As I have commented (probably a little too much) before, this has been a tough year, but I feel I have come out of it having grown in my own self-worth, self-knowledge and in my relationship with God. I have also realised in a very real, rather than intellectual way, how important peer support is for sustaining me - and how important that will be in the future. I hope I have been able to reciprocate too.
As I look back at my placements I wonder if I, at times, perhaps stretched myself too much. Expected too much of myself and set my standards and aims unrealistically high. The best way of putting it, I suppose, is training for a sport (or just generally getting fitter). I have pushed and pushed myself and either ignored or not realised I was coping with an 'injury.' Rather than resting up, I've pressed on and that's just made things worse.

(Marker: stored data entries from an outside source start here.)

-- ==== Sys2Proof/Machine/Bits.lean ====
section
/-!
DEFINITION. Bit test, reset and set (43_rotate_shift_bit.md, R341–R346). First the shared operations, then one
meaning per instruction.
-/

namespace Sys2Proof.Machine

/-- BIT b: the flags from the tested bit, nothing written back (R341, R342). -/
def bitOperand (b : Fin 8) (m : Rm) (s : State) : Result :=
  finish (formCycles m 8 12) ((readRm m s).2.setFlags (bitFlags b (readRm m s).1 s.regs.flags))

/-- RES b, no flag written (R343, R344). -/
def resOperand (b : Fin 8) (m : Rm) (s : State) : Result :=
  finish (formCycles m 8 16) (writeRm m (resBit b (readRm m s).1) (readRm m s).2)

/-- SET b, no flag written (R345, R346). -/
def setOperand (b : Fin 8) (m : Rm) (s : State) : Result :=
  finish (formCycles m 8 16) (writeRm m (setBit b (readRm m s).1) (readRm m s).2)

/-! ### The meanings -/

/-- BIT 0,B, 0xCB 0x40 (R341). -/
def execBit_0_B (s : State) : Result := bitOperand 0 (.reg .b) s

/-- BIT 0,C, 0xCB 0x41 (R341). -/
def execBit_0_C (s : State) : Result := bitOperand 0 (.reg .c) s

/-- BIT 0,D, 0xCB 0x42 (R341). -/
def execBit_0_D (s : State) : Result := bitOperand 0 (.reg .d) s

/-- BIT 0,E, 0xCB 0x43 (R341). -/
def execBit_0_E (s : State) : Result := bitOperand 0 (.reg .e) s

/-- BIT 0,H, 0xCB 0x44 (R341). -/
def execBit_0_H (s : State) : Result := bitOperand 0 (.reg .h) s

/-- BIT 0,L, 0xCB 0x45 (R341). -/
def execBit_0_L (s : State) : Result := bitOperand 0 (.reg .l) s

/-- BIT 0,(HL), 0xCB 0x46 (R342). -/
def execBit_0_atHL (s : State) : Result := bitOperand 0 .atHL s

/-- BIT 0,A, 0xCB 0x47 (R341). -/
def execBit_0_A (s : State) : Result := bitOperand 0 (.reg .a) s

/-- BIT 1,B, 0xCB 0x48 (R341). -/
def execBit_1_B (s : State) : Result := bitOperand 1 (.reg .b) s

/-- BIT 1,C, 0xCB 0x49 (R341). -/
def execBit_1_C (s : State) : Result := bitOperand 1 (.reg .c) s

/-- BIT 1,D, 0xCB 0x4A (R341). -/
def execBit_1_D (s : State) : Result := bitOperand 1 (.reg .d) s

/-- BIT 1,E, 0xCB 0x4B (R341). -/
def execBit_1_E (s : State) : Result := bitOperand 1 (.reg .e) s

/-- BIT 1,H, 0xCB 0x4C (R341). -/
def execBit_1_H (s : State) : Result := bitOperand 1 (.reg .h) s

/-- BIT 1,L, 0xCB 0x4D (R341). -/
def execBit_1_L (s : State) : Result := bitOperand 1 (.reg .l) s

/-- BIT 1,(HL), 0xCB 0x4E (R342). -/
def execBit_1_atHL (s : State) : Result := bitOperand 1 .atHL s

/-- BIT 1,A, 0xCB 0x4F (R341). -/
def execBit_1_A (s : State) : Result := bitOperand 1 (.reg .a) s

/-- BIT 2,B, 0xCB 0x50 (R341). -/
def execBit_2_B (s : State) : Result := bitOperand 2 (.reg .b) s

/-- BIT 2,C, 0xCB 0x51 (R341). -/
def execBit_2_C (s : State) : Result := bitOperand 2 (.reg .c) s

/-- BIT 2,D, 0xCB 0x52 (R341). -/
def execBit_2_D (s : State) : Result := bitOperand 2 (.reg .d) s
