-- ==== Sys2Proof/Machine/CpuControl.lean ====
section
/-!
DEFINITION. The CPU-control instructions (45_cpu_control.md, R393–R399): NOP, HALT, STOP, DI, EI, the CB escape and
the eleven INVALID slots.
-/

namespace Sys2Proof.Machine

/-- STOP: the operand byte has been fetched and is ignored, whatever it is; then the CPU halts (R395). -/
def stopWith (_ : Byte) (s : State) : Result := finish 4 { s with halted := true }

/-- The bound operation of the CB entry for a second byte, from its fields (R174, R398). -/
def execCbEntry (op2 : Byte) (s : State) : Result :=
  match (fieldX op2).toNat with
  | 0 => rotOperand (tableRot (fieldY op2)) (tableR (fieldZ op2)) s
  | 1 => bitOperand (fieldY op2).toFin (tableR (fieldZ op2)) s
  | 2 => resOperand (fieldY op2).toFin (tableR (fieldZ op2)) s
  | _ => setOperand (fieldY op2).toFin (tableR (fieldZ op2)) s

/-! ### The meanings -/

/-- NOP, 0x00 (R393). -/
def execNop (s : State) : Result := finish 4 s

/-- STOP, 0x10 (R395). -/
def execStop (x : Byte) (s : State) : Result := stopWith x s

/-- HALT, 0x76 (R394). -/
def execHalt (s : State) : Result := finish 4 { s with halted := true }

/-- PREFIX CB, 0xCB: `op2 <- Fetch8()`, then the entry `CB[op2]` (R398). -/
def execPrefixCb (s : State) : Result := execCbEntry (fetch8 s).1 (fetch8 s).2

/-- INVALID, 0xD3 (R399). -/
def execInvalid_D3 (s : State) : Result := raiseInvalidOpcode (.plain 0xD3) (s.regs.pc - 1) s

/-- INVALID, 0xDB (R399). -/
def execInvalid_DB (s : State) : Result := raiseInvalidOpcode (.plain 0xDB) (s.regs.pc - 1) s

/-- INVALID, 0xDD (R399). -/
def execInvalid_DD (s : State) : Result := raiseInvalidOpcode (.plain 0xDD) (s.regs.pc - 1) s

/-- INVALID, 0xE3 (R399). -/
def execInvalid_E3 (s : State) : Result := raiseInvalidOpcode (.plain 0xE3) (s.regs.pc - 1) s

/-- INVALID, 0xE4 (R399). -/
def execInvalid_E4 (s : State) : Result := raiseInvalidOpcode (.plain 0xE4) (s.regs.pc - 1) s

/-- INVALID, 0xEB (R399). -/
def execInvalid_EB (s : State) : Result := raiseInvalidOpcode (.plain 0xEB) (s.regs.pc - 1) s

/-- INVALID, 0xEC (R399). -/
def execInvalid_EC (s : State) : Result := raiseInvalidOpcode (.plain 0xEC) (s.regs.pc - 1) s

/-- INVALID, 0xED (R399). -/
def execInvalid_ED (s : State) : Result := raiseInvalidOpcode (.plain 0xED) (s.regs.pc - 1) s

/-- DI, 0xF3 (R396). -/
def execDi (s : State) : Result := finish 4 { s with ime := false, imeSched := false }

/-- INVALID, 0xF4 (R399). -/
def execInvalid_F4 (s : State) : Result := raiseInvalidOpcode (.plain 0xF4) (s.regs.pc - 1) s

/-- EI, 0xFB (R397). -/
def execEi (s : State) : Result := finish 4 { s with imeSched := true }

/-- INVALID, 0xFC (R399). -/
def execInvalid_FC (s : State) : Result := raiseInvalidOpcode (.plain 0xFC) (s.regs.pc - 1) s

/-- INVALID, 0xFD (R399). -/
def execInvalid_FD (s : State) : Result := raiseInvalidOpcode (.plain 0xFD) (s.regs.pc - 1) s

end Sys2Proof.Machine
end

So, having spiritual direction (oh, I think I am going to be a bit of an advocate for that) and an additional placement to do, it has allowed me to deal with the injury properly and fully. I suppose it's a bit like physiotherapy - specific exercises, under guidance, to encourage and ensure healing. All in, allowing me to go on following God in his calling on my life.
So, the lesson from this year? Listen to when I need rest. Listen when I need to take a step back. Take the chance to share experiences, fears, joys and the general wonder of ministry with trusted colleagues. Remember there are people praying for me (and all of us). And, always, that God has my back and calls me for his service.